Below are records. Find each line in them that holds the word "execFcmp" and copy it.

Collected data entries:
↓

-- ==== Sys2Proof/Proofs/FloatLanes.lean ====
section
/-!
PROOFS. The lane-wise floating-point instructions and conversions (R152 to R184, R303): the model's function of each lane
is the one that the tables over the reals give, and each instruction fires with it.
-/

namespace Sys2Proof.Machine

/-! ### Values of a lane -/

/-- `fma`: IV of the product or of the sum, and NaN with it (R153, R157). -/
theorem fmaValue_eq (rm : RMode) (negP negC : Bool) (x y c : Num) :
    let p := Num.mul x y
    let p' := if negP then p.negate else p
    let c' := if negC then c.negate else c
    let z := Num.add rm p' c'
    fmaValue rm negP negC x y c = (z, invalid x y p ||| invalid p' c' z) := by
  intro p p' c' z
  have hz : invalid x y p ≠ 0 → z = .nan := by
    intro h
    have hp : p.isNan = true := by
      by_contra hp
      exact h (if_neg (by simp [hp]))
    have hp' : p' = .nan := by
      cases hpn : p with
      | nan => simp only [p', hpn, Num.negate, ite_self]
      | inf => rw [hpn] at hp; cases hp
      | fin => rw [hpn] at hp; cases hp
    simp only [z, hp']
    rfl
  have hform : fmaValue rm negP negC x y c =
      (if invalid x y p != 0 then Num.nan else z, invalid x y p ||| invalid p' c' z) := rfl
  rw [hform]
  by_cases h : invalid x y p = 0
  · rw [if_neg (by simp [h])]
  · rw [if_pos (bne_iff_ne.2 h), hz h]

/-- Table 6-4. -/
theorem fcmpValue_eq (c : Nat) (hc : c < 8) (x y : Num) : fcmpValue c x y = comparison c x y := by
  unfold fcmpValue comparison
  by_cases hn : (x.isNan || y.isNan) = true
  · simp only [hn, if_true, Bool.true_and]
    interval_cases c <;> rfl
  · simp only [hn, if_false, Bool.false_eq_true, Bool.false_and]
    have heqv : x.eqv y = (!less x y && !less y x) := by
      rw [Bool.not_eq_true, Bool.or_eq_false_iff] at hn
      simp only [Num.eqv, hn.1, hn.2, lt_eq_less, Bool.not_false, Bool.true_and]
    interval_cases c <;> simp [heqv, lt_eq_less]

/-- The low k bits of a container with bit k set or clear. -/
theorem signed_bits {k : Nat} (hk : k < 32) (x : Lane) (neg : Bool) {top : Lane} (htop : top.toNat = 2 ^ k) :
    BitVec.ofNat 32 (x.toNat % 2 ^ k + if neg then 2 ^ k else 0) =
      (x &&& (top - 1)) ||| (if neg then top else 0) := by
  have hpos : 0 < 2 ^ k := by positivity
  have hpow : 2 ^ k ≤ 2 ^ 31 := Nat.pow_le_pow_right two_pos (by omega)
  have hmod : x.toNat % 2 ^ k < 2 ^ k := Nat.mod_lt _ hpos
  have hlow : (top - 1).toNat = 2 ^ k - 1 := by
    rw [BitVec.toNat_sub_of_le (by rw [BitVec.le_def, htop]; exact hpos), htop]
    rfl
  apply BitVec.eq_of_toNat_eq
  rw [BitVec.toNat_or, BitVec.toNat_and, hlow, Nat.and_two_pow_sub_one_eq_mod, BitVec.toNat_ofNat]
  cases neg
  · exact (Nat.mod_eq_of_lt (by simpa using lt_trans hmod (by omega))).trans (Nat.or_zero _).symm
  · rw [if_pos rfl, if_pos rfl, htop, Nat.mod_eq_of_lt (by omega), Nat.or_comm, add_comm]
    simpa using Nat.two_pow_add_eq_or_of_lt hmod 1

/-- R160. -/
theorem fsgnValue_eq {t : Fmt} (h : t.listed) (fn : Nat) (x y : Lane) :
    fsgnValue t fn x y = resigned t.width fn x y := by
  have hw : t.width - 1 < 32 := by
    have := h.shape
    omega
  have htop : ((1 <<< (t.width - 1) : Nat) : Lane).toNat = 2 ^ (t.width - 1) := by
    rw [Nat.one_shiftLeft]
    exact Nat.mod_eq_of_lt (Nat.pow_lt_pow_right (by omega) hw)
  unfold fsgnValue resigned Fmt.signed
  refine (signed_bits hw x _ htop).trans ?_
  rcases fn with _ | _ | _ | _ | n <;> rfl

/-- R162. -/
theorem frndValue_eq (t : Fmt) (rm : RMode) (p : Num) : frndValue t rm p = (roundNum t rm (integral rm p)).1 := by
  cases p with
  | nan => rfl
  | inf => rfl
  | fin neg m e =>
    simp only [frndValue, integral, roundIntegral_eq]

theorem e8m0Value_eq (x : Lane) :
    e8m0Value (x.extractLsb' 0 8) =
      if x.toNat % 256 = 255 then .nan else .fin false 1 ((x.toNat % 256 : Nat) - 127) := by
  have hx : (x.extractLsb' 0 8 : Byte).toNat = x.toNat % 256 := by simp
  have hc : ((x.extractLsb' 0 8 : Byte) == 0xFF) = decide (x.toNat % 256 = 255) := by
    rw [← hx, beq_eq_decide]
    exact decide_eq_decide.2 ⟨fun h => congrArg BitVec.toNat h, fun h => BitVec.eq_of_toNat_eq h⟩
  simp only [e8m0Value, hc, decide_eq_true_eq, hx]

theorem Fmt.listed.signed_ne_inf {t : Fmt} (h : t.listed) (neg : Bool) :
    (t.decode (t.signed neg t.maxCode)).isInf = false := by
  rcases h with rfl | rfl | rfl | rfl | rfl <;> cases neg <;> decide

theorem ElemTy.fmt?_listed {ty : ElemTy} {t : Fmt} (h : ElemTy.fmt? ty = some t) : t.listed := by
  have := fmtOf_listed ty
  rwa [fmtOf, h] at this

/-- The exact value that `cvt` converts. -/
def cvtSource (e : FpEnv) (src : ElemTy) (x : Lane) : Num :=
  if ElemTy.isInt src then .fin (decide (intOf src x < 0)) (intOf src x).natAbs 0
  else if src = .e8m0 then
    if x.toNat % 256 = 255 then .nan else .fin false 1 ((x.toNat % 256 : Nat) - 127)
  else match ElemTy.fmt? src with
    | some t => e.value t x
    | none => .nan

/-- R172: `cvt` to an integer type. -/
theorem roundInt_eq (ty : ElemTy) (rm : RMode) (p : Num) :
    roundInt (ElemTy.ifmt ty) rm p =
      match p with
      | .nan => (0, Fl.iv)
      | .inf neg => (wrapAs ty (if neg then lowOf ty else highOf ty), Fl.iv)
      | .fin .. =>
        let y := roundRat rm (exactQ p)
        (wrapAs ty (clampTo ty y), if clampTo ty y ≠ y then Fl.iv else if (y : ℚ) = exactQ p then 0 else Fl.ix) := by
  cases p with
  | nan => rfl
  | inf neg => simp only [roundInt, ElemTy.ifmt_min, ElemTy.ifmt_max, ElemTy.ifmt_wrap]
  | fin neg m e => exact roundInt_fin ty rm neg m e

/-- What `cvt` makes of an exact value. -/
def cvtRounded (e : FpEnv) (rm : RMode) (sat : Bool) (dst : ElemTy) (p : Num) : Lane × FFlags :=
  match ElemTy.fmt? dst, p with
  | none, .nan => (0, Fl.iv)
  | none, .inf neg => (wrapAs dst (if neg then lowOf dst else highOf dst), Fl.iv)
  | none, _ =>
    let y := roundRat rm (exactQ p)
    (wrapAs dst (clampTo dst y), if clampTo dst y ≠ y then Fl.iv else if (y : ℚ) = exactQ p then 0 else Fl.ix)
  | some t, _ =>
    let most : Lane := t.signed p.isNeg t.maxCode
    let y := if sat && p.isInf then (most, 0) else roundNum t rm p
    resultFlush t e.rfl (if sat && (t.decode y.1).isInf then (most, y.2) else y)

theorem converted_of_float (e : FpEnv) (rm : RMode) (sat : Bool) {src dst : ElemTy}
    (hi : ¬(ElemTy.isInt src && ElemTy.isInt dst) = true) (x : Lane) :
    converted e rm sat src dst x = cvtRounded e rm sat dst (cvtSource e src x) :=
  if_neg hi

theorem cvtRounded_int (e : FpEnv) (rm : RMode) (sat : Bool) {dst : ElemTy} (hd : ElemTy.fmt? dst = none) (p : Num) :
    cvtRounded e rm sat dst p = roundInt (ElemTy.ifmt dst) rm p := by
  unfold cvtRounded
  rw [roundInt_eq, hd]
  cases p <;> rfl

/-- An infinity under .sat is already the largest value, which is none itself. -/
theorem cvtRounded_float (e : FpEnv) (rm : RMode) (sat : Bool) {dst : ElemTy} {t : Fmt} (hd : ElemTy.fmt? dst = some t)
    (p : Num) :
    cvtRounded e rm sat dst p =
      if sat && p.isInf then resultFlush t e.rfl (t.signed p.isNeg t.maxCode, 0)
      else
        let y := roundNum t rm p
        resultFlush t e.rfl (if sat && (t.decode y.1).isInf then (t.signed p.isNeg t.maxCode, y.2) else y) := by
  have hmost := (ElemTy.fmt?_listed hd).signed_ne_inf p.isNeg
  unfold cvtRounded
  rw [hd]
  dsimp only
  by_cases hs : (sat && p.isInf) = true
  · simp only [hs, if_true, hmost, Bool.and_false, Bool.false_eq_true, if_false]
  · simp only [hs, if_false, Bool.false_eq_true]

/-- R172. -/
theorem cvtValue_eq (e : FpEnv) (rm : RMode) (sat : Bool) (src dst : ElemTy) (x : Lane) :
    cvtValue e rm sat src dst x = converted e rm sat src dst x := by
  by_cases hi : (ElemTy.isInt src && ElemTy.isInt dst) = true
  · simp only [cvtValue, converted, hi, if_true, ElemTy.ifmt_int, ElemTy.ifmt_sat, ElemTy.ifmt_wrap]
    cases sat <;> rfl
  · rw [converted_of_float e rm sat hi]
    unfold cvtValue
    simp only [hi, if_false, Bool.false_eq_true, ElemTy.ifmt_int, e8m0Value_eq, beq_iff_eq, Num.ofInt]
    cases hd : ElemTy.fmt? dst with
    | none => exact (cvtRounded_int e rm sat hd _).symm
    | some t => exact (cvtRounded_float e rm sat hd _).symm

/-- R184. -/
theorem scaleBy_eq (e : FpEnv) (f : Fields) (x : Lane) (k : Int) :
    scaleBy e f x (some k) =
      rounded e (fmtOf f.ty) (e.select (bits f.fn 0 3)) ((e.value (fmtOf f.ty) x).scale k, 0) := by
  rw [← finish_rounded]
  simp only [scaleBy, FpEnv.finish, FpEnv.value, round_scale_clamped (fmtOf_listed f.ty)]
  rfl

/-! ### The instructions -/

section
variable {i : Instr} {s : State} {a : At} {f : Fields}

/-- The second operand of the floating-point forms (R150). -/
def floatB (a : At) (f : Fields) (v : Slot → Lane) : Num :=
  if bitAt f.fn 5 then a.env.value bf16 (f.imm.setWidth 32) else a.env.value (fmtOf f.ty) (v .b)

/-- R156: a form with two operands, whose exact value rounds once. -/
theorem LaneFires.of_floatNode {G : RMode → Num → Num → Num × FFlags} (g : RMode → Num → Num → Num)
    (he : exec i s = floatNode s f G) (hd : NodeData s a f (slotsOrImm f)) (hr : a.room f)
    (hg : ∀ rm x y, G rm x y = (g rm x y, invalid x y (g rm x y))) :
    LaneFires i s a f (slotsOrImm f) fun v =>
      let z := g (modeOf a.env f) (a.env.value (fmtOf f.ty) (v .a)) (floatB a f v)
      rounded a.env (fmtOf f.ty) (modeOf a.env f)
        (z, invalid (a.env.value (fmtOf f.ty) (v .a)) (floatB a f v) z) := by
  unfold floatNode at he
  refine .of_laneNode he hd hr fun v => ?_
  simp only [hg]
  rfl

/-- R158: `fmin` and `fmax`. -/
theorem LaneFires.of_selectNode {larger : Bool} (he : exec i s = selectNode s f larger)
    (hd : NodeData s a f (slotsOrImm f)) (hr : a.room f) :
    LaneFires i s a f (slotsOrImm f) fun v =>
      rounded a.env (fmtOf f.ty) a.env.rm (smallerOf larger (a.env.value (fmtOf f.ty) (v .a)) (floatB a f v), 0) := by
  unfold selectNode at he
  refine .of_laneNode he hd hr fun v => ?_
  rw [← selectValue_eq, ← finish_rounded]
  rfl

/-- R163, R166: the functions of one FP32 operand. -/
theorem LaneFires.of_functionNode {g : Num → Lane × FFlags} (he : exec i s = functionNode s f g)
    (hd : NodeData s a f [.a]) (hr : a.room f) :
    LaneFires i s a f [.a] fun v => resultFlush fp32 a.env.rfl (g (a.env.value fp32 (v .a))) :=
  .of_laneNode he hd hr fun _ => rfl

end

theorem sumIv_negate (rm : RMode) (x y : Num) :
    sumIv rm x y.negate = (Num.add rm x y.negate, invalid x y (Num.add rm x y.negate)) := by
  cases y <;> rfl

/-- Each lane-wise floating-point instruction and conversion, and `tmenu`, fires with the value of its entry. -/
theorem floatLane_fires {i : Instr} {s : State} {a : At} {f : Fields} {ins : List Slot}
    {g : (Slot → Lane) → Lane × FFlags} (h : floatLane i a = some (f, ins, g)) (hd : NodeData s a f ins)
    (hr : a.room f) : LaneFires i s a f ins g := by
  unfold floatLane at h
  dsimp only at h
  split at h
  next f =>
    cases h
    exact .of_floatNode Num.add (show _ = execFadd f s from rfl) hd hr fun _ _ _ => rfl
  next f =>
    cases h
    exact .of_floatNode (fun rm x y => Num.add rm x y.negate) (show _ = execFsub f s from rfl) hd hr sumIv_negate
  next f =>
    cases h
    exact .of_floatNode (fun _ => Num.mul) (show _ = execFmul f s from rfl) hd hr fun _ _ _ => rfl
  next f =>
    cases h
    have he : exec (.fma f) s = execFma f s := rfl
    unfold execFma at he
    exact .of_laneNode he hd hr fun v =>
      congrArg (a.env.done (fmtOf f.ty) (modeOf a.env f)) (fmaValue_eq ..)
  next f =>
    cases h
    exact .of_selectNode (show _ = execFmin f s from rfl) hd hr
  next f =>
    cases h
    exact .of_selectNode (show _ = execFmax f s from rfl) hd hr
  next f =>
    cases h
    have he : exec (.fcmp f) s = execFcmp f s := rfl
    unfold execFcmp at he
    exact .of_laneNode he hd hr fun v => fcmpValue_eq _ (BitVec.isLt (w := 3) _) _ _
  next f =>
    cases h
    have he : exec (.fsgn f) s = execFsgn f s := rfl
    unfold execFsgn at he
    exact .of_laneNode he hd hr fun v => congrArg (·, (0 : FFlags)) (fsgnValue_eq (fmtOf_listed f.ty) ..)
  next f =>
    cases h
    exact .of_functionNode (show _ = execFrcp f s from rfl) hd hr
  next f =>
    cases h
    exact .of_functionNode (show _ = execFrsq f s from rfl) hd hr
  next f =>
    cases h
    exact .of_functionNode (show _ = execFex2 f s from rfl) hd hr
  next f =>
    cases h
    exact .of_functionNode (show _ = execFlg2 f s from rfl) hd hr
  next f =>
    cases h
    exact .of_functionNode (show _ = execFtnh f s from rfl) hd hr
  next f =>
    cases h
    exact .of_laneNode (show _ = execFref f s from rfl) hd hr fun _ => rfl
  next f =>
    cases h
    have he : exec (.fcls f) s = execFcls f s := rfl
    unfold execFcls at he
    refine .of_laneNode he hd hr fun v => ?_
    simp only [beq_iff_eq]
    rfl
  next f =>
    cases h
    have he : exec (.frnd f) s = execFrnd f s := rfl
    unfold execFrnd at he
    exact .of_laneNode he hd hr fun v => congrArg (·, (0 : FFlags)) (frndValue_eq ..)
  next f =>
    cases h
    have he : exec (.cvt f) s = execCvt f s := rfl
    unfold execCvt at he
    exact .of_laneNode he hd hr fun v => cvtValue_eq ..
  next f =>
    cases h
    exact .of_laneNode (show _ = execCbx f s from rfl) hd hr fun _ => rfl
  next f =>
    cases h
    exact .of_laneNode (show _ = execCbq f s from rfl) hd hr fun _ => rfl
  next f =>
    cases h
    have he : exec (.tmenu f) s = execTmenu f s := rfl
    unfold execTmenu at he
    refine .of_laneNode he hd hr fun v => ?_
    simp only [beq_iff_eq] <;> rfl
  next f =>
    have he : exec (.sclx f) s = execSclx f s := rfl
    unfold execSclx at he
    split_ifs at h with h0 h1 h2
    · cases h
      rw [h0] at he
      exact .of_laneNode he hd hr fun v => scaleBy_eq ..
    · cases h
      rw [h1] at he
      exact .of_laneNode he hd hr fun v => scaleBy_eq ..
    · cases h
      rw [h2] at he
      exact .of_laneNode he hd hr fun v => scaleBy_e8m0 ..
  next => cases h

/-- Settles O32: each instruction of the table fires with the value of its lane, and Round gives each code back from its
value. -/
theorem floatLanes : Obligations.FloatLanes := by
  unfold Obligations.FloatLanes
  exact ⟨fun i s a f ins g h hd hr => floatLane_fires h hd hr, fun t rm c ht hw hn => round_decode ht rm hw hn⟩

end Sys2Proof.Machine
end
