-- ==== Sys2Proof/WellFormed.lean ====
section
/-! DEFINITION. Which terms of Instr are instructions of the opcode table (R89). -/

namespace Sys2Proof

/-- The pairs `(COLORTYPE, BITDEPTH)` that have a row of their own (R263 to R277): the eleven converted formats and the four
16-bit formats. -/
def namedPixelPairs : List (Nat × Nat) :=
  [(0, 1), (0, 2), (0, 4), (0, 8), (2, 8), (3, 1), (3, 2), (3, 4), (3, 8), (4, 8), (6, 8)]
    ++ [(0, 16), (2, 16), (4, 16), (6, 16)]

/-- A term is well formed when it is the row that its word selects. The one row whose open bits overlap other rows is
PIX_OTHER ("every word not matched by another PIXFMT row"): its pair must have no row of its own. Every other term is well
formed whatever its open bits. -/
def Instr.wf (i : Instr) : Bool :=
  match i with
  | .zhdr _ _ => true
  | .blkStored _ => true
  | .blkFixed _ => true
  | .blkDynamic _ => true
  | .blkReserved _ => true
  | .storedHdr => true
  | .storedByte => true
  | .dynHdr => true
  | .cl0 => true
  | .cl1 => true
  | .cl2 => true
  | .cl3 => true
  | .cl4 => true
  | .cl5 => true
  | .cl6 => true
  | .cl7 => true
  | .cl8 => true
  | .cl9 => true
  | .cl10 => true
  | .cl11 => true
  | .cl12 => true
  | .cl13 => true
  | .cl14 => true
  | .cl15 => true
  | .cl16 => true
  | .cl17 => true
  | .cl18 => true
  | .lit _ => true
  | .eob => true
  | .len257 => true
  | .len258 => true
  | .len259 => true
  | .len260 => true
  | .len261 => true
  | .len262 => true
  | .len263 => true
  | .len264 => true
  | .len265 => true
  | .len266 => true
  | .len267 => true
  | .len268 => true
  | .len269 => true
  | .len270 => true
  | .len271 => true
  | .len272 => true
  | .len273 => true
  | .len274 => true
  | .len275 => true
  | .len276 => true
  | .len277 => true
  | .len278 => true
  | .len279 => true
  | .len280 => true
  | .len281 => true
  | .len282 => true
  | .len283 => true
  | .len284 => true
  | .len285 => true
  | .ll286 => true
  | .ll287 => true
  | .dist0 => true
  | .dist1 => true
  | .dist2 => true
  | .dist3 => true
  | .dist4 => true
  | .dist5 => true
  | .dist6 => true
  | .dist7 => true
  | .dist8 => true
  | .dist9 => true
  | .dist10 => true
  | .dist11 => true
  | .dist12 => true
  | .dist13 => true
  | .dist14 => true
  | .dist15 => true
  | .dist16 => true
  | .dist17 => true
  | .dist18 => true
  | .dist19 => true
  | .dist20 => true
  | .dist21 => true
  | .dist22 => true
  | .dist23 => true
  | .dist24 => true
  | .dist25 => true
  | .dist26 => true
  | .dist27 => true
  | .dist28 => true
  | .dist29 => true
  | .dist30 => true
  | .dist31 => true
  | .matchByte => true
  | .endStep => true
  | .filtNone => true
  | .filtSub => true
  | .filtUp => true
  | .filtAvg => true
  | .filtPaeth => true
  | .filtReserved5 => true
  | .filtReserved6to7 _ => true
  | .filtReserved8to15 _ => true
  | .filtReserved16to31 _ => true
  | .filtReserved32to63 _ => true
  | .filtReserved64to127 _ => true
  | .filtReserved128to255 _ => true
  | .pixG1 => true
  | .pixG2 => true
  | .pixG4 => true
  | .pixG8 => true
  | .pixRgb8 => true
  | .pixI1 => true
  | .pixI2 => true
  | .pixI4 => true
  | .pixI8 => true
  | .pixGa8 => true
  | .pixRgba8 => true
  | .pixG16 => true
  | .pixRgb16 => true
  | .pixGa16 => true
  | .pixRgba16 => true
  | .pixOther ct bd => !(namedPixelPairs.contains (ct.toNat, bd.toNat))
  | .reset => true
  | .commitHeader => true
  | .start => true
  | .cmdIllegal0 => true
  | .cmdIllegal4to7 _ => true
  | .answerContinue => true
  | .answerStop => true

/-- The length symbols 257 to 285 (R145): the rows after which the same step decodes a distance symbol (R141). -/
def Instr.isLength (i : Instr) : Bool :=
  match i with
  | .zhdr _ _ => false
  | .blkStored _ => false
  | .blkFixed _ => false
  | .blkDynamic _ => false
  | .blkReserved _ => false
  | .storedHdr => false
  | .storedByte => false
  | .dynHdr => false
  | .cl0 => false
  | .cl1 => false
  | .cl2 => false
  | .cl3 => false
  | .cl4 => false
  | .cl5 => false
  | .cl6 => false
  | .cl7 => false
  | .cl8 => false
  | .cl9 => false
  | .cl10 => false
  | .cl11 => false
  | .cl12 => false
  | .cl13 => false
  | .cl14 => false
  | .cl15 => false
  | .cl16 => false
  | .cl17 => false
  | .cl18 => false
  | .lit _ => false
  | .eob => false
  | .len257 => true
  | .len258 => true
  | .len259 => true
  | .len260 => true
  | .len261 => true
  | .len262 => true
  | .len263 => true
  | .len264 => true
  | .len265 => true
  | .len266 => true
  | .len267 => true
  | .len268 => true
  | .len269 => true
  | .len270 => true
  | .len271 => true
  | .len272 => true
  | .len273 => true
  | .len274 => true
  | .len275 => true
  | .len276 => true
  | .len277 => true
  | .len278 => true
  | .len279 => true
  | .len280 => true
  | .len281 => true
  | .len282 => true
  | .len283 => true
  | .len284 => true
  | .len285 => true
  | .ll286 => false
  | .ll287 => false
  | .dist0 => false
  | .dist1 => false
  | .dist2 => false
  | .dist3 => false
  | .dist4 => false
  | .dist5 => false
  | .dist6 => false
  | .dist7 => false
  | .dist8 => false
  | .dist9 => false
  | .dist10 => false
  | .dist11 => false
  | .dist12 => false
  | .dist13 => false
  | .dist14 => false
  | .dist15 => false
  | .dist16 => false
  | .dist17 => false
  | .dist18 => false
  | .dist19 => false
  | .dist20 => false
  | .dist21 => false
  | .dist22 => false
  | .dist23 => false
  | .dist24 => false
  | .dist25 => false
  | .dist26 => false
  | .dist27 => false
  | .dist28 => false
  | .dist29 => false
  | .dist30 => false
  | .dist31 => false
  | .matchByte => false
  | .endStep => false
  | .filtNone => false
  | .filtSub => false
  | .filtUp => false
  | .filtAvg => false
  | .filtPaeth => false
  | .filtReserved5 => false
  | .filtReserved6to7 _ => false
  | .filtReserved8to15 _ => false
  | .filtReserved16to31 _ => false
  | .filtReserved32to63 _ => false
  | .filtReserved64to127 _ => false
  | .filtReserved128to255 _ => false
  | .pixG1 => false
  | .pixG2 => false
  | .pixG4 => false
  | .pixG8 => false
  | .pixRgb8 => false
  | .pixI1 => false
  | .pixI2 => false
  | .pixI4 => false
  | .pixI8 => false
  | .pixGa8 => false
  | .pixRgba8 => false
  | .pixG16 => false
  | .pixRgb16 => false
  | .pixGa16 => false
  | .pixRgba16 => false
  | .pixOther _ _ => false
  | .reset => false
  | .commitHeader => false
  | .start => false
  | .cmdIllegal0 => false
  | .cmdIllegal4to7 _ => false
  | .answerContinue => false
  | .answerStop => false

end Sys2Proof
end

↑

• [ANSWER TO THIS TASK]
    have he : exec (.fcmp f) s = execFcmp f s := rfl
    unfold execFcmp at he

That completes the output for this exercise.